Records excerpted from a collection >>
BEGIN
/-- HEAD_RECORD_READ: the record at RIDX becomes the head: it is read and checked, and its waits evaluated (R83, R84, R86). While the
context table is not in use nothing is read (20 R400). -/
def execHeadRecordRead (q : Nat) (s : State) : Host.Outcome State Fault Refusal :=
  let x := s.queue q
  if !queueOn s x || x.head.isSome || qCount x == 0 || !s.ctxtbase.getLsbD 0 || (s.ctx (qCtx x)).torn then .next s
  else if !ctxValid s (qCtx x) then
    .next ((if (List.range 8).all fun i => sysOk s (ctxEntryAddr s (qCtx x) + 8 * i) then s
      else s.mcRecord (qCtx x) 1 10 12 q (dw (ctxEntryAddr s (qCtx x)))).queueError q 2 (qRidx x) true)
  else
    match svcWords s (qCtx x) (slotAddr x (qRidx x)) 32 with
    | none => .next (s.queueError q 3 (qRidx x) true)
    | some r =>
      if !recordOk r then .next (s.queueError q 1 (qRidx x) true)
      else if rCtx r != qCtx x then .next (s.queueError q 2 (qRidx x) true)
      else
        let s := s.setQueue q { x with
          head := some r, latched := (List.range 4).map fun i => waitAddr r i == 0,
          waitReq := [none, none, none, none] }
        .next (((List.range 4).foldl (fun s i => s.evalWait q i) s).tryReady q)

/-- WAIT_WORD_EVAL: a wait word in package memory is evaluated again (R86). -/
def execWaitWordEval (q i : Nat) (s : State) : Host.Outcome State Fault Refusal :=
  .next (if i < 4 then (s.evalWait q i).tryReady q else s)

/-- WAIT_WORD_POLL: a wait word in host or peer memory is read again (R86). -/
def execWaitWordPoll (q i : Nat) (s : State) : Host.Outcome State Fault Refusal :=
  .next (match (s.queue q).head with
    | some r =>
      match svcTr s (rCtx r) (waitAddr r i) .read with
      | .ok k _ => if i < 4 && (isHost k || isPeer k) then (s.evalWait q i).tryReady q else s
      | _ => s
    | none => s)

/-! ### Arbitration (R88) -/

/-- 4,096 I/O cycles in the units of `ioCyc`. -/
def agingStep : Nat := 4096 * 16
/-- The full 4,096 I/O cycles a ready record has waited are counted. -/
def State.ageQueue (s : State) (q : Nat) : State :=
  let x := s.queue q
  match x.readyAt with
  | some t => s.setQueue q { x with aged := (s.ioCyc - t) / agingStep }
  | none => s
/-- PRIORITY_AGING (R88). -/
def execPriorityAging (q : Nat) (s : State) : Host.Outcome State Fault Refusal := .next (s.ageQueue q)

/-- The effective priority of a ready record. -/
def effPrio (x : Queue) : Nat := min 7 (min (rPrio (x.head.getD [])) (qf x 1 4 3) + x.aged)
/-- The order of R88: priority, time of becoming ready, queue number. The lower queues are I/O die 0's, so one order serves both
units and the tie between them. -/
def arbKey (s : State) (q : Nat) : Nat :=
  let x := s.queue q
  (7 - effPrio x) * 2 ^ 128 + x.readyAt.getD 0 * 2 ^ 16 + q

/-- The context is saved or being saved (20 R412), or torn down (R409): nothing of it is dispatched or placed. -/
def ctxStopped (s : State) (ctx : Nat) : Bool := (s.ctx ctx).image.isSome || (s.ctx ctx).torn

/-- The record the grid scheduler takes. -/
def candidate (s : State) : Option Nat :=
  minBy (arbKey s) ((tkeys s.queues).filter fun q =>
    queueOn s (s.queue q) && (s.queue q).readyAt.isSome && !ctxStopped s (rCtx ((s.queue q).head.getD [])))

/-! ### Die slices (R91, R92) -/

/-- Blocks of a die that are placed and not retired. -/
def blocksOn (s : State) (d : Nat) : Nat := (s.blks.filter fun p => p.2.used && p.2.die == d).length

/-- The dies a record uses, in ascending number, and whether none of them holds a cluster (R91): `src` is the launching die, `pdie` PARAM's. -/
def chosenDies (s : State) (r : List DWord) (q : Nat) (src pdie : Option Nat) : Option (List Nat) :=
  let all := List.range 12
  let n := clusCount r
  let caps (ds : List Nat) : Nat := ((minBy id (ds.map (capOf s r)))).getD 0
  let one (d : Nat) : Option (List Nat) := if caps [d] == 0 then none else some [d]
  let balanced : Option (List Nat) := if caps all == 0 then none else some all
  match rf r 6 25 3 with
  | 0 => balanced
  | 1 =>
    let cap := caps all
    if cap == 0 then none
    else some (sortBy id ((sortBy (fun d => blocksOn s d * 16 + d) all).take (min 12 (ceilDiv n cap))))
  | 2 => one (src.getD (if q < 512 then 0 else 5))
  | _ => match pdie with | some d => one d | none => balanced

/-- The clusters of the j-th of D dies: ⌊j·N/D⌋ to ⌊(j+1)·N/D⌋ - 1. -/
def rangeOf (n dn j : Nat) : Nat × Nat := (j * n / dn, (j + 1) * n / dn)

/-- A slice nothing of which is placed. -/
def Slice.fresh (d lo hi : Nat) : Slice :=
  { die := d, next := lo, stop := hi, redo := [], since := none, stalled := false, reserved := false, freed := [], tables := none,
    span := none,
    bar := { sc := 0, byteMode := false, all := true, exp := 0, got := 0, arr := [], ph := 0, abt := false, abta := 0 } }

/-- The slices of a record on its dies; a die that receives no cluster holds none. -/
def slicesOf (r : List DWord) (ds : List Nat) : List Slice :=
  let n := clusCount r
  ((List.range ds.length).map fun j => Slice.fresh (ds.getD j 0) (rangeOf n ds.length j).1 (rangeOf n ds.length j).2).filter
    fun x => x.next < x.stop

/-- Context registers at their reset values, for a context whose entry has been written since they last started (20 R403). -/
def State.startCtx (s : State) (c : Nat) : State :=
  let x := s.ctx c
  let w := [0, 1, 2, 3, 4, 7].map (ctxWord s c)
  if x.started && x.entry == w then s
  else s.setCtx c { x with
    started := true, entry := w, traphdr := 0, tskfmt := 0, wdogcfg := Ctx.reset.wdogcfg, wdogxw := 0, acctmode := 0, fred := [] }

/-- The code buffers of every core on a die that receives a slice are invalidated: it acquires at die scope or wider (06 R129). -/
def State.acquireDies (s : State) (ds : List Nat) : State := { s with code := s.code.filter fun e => !ds.contains (dieOfCore e.core) }

/-- GRID_DISPATCH: the best candidate becomes an active grid, or fails where no die can hold its clusters; RIDX advances (R83, R84, R87-R92).
While 1,024 grids are active or the context table is not in use, nothing is dispatched. Under die-gang each slice is held against its own die,
empty (DESIGN CHOICE, log entry 9: R92's "no empty die"). -/
def execGridDispatch (s : State) : Host.Outcome State Fault Refusal :=
  let s := (tkeys s.queues).foldl (fun s q => s.ageQueue q) s
  if 1024 ≤ (s.grids.filter (·.2.active)).length || !s.ctxtbase.getLsbD 0 then .next s
  else match candidate s with
    | none => .next s
    | some q =>
      let x := s.queue q
      let r := x.head.getD []
      let src := match tget 12 x.srcDie (qRidx x).toNat with | 12 => none | d => some d
      if !ctxValid s (rCtx r) then .next (s.queueError q 2 (qRidx x) true)
      else match chosenDies s r q src x.pdie with
        | none => .next (s.queueError q 5 (qRidx x) true)
        | some ds =>
          let sl := slicesOf r ds
          if rGang r && sl.any (fun z => capOf s r z.die < z.stop - z.next) then .next (s.queueError q 5 (qRidx x) true)
          else
            let g := s.next + 1
            let s := { s with next := g + 1 }.startCtx (rCtx r)
            let s := s.setGrid g { Grid.none with
              active := true, rcd := r, q := q, idx := qRidx x, order := g, slices := sl, gang := rGang r,
              left := clusCount r * clusSize r, toks := x.toks, sentAt := s.ptime }
            let s := (s.putCtl q 3 (qRidx x + 1)).acquireDies (sl.map (·.die))
            let y := s.queue q
            .next (s.setQueue q { y with
              head := none, latched := [], readyAt := none, aged := 0, waitReq := [], last := some g, pdie := none,
              srcDie := tput 12 y.srcDie (qRidx x).toNat 12 })

/-! ### Completion (R93-R95) -/

/-- The tokens of a grid's release (R94, 15 R308): of every die that held a slice, and of I/O die 0. -/
def gridToks (s : State) (g : Grid) : List Token := ((g.slices.map fun (x : Slice) => x.die) ++ [12]).map (tokenOf s · true)

/-- A grid is no longer active: its queue's serial wait on it ends when it has completed, with the tokens of its release (R97). -/
def State.endGrid (s : State) (g : Nat) (completed : Bool) : State :=
  let x := s.grid g
  let s := s.setGrid g Grid.none
  let y := s.queue x.q
  if completed && y.last == some g then
    (s.setQueue x.q { y with last := none, toks := if qSer y then addToks y.toks (gridToks s x) else y.toks }).tryReady x.q
  else s

/-- A lost completion store: ERR 0x06, ERRIDX and the interrupt, and the record counts as completed (R95). The word is written whole; a unit that
holds the queue to be halted goes on so, whatever the word says (R85). -/
def State.loseStore (s : State) (g : Nat) : State :=
  let x := s.grid g
  let a := queueDesc s x.q + 32
  let old := s.queue x.q
  let s := if sysOk s a then s.setQueue x.q (old.put 4 (sysWord s a)) else s
  let s := s.queueError x.q 6 x.idx false
  let y := s.queue x.q
  let s := if qHalted old then s.setQueue x.q (y.put 4 (setBits (y.ctl.getD 4 0) 8 1 1)) else s
  s.endGrid g true

/-- GRID_COMPLETION_STORE: once every block has retired, every transfer has ended and the news has reached the scheduler (15 R311), CSEQ is stored to
the completion word as a release, then the interrupt; a page that is not present parks the store, any other fault or poison loses it (R93-R95). -/
def execGridCompletionStore (grid : Nat) (s : State) : Host.Outcome State Fault Refusal :=
  let g := s.grid grid
  let ctx := rCtx g.rcd
  let a := dw (rf g.rcd 2 3 61 * 8)
  let finish (s : State) : State :=
    let s := if qf (s.queue g.q) 1 3 1 == 1 then s.emit (.msix (qVec (s.queue g.q))) else s
    s.endGrid grid true
  if !g.active || g.left != 0 || (s.ptime - g.retAt).toNat < 160 || s.xdmas.any (·.gid == grid) || s.copies.any (·.gid == grid) then .next s
  else if a == 0 then .next (s.endGrid grid true)
  else match svcTr s ctx a .write with
    | .ok k _ =>
      if unitDown s k || s.poisoned (lineOf k) then .next (s.loseStore grid)
      else match s.devWrite k (leBytes 8 (g.rcd.getD 3 0).toNat) ((List.range 8).map fun i => (k + i, gridToks s g)) with
        | some t => .next (finish t)
        | none => .next (s.recallHead (lineOf k))
    | .park =>
      if g.parked.isSome then .next s
      else
        let p := s.pageRequest ctx a true 12
        .next (p.2.setGrid grid { g with parked := some p.1 })
    | _ => .next ((s.noteSvc ctx a).loseStore grid)

end Sys2Proof.Machine
end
END
Exercise requirements >> From the records above, copy out the line with "is stored to", the line with "if !g.active ||", and every line between them, word for word.

Your solution >>
/-- GRID_COMPLETION_STORE: once every block has retired, every transfer has ended and the news has reached the scheduler (15 R311), CSEQ is stored to
the completion word as a release, then the interrupt; a page that is not present parks the store, any other fault or poison loses it (R93-R95). -/
def execGridCompletionStore (grid : Nat) (s : State) : Host.Outcome State Fault Refusal :=
  let g := s.grid grid
  let ctx := rCtx g.rcd
  let a := dw (rf g.rcd 2 3 61 * 8)
  let finish (s : State) : State :=
    let s := if qf (s.queue g.q) 1 3 1 == 1 then s.emit (.msix (qVec (s.queue g.q))) else s
    s.endGrid grid true
  if !g.active || g.left != 0 || (s.ptime - g.retAt).toNat < 160 || s.xdmas.any (·.gid == grid) || s.copies.any (·.gid == grid) then .next s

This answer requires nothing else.